**Task requirements**
Pick out the lines below that contain the string "committed" and copy them all.

*** Block opens ***

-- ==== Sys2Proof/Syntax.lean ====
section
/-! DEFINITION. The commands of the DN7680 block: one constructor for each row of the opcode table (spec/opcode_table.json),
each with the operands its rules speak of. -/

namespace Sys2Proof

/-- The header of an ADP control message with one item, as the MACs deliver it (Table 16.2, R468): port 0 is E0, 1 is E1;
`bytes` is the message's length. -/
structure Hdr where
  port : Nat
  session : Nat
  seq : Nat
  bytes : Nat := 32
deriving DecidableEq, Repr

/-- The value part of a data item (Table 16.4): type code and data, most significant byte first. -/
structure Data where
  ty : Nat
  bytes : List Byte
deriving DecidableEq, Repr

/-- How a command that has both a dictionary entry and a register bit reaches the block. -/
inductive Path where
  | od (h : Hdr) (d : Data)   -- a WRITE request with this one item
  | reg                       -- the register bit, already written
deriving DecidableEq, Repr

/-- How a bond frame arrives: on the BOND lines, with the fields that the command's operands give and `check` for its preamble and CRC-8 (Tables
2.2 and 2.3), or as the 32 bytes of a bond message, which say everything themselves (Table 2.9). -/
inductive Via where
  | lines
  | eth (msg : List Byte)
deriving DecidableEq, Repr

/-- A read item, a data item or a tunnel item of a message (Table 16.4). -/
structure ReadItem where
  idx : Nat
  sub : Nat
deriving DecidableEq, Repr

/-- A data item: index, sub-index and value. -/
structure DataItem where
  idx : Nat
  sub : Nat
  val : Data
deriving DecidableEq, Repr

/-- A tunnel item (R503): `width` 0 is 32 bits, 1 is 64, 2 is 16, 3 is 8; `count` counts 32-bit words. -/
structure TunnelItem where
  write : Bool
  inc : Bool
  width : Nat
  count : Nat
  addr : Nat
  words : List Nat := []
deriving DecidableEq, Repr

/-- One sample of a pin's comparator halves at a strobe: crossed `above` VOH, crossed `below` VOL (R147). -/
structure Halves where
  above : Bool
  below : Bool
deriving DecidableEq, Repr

*** Block closes ***
*** Block opens ***

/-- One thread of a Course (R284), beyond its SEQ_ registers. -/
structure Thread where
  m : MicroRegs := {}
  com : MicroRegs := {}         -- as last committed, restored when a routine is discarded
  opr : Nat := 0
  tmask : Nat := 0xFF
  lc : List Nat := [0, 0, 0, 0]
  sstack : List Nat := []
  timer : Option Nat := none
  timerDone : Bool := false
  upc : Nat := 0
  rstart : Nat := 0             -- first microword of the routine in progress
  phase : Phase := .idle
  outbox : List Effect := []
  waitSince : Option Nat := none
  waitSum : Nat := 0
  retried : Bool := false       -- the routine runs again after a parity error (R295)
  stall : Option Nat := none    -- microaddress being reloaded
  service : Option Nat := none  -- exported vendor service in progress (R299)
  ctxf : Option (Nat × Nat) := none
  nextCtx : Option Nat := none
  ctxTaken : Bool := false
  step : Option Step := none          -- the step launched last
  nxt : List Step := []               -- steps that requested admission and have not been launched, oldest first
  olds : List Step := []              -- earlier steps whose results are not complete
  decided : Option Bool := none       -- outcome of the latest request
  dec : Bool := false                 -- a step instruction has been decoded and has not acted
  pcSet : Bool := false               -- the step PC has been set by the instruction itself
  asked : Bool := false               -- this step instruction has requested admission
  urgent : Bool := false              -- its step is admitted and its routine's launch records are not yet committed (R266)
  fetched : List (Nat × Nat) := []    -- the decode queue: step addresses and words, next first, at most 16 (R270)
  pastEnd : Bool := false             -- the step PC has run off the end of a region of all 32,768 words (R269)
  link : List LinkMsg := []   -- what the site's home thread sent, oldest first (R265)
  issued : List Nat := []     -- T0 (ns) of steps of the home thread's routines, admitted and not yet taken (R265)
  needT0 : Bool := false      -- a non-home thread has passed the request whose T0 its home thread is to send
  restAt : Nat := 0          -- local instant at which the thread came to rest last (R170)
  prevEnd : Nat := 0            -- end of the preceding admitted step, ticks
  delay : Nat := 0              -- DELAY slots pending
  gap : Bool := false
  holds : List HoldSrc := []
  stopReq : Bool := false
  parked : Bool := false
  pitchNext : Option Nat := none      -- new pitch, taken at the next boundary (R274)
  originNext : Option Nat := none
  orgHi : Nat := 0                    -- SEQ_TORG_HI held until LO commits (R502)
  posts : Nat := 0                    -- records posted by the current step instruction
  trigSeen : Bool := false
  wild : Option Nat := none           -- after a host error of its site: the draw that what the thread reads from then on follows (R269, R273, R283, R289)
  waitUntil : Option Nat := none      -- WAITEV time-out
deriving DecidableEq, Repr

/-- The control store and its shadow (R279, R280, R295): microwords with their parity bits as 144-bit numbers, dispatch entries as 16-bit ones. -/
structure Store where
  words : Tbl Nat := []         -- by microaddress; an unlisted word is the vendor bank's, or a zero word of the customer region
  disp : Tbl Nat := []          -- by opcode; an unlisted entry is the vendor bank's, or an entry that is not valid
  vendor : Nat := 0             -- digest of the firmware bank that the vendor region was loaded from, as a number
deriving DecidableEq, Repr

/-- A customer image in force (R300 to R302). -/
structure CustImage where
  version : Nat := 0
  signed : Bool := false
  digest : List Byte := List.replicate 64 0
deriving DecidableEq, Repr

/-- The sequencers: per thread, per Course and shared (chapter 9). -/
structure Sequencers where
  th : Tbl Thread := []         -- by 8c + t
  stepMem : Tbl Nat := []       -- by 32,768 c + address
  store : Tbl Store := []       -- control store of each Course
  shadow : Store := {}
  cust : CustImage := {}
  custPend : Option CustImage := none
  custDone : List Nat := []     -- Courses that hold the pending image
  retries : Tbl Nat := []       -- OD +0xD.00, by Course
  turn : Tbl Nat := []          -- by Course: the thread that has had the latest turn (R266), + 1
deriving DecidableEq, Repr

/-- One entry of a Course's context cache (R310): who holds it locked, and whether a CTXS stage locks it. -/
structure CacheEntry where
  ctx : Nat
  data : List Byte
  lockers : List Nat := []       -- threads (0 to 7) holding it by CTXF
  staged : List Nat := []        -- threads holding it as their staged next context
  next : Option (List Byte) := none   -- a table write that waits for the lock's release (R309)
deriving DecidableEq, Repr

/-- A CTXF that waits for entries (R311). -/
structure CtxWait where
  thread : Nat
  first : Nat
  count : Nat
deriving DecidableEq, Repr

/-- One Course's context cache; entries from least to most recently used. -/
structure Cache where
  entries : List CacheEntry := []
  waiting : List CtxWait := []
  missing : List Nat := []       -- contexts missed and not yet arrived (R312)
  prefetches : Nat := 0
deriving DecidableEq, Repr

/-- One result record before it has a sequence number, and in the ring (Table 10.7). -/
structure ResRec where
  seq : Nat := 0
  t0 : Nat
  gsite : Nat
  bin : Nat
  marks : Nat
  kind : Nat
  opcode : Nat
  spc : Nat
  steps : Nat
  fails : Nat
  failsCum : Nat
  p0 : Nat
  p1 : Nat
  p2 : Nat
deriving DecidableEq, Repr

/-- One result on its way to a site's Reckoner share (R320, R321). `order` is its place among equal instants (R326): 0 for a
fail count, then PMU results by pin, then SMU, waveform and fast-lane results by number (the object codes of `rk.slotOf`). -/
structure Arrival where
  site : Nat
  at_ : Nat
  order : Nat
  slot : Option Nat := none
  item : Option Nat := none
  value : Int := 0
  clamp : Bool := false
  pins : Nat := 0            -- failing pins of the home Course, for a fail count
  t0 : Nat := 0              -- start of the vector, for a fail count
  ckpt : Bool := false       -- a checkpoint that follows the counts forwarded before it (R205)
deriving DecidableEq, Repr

*** Block closes ***

**Worked solution**
  com : MicroRegs := {}         -- as last committed, restored when a routine is discarded
  urgent : Bool := false              -- its step is admitted and its routine's launch records are not yet committed (R266)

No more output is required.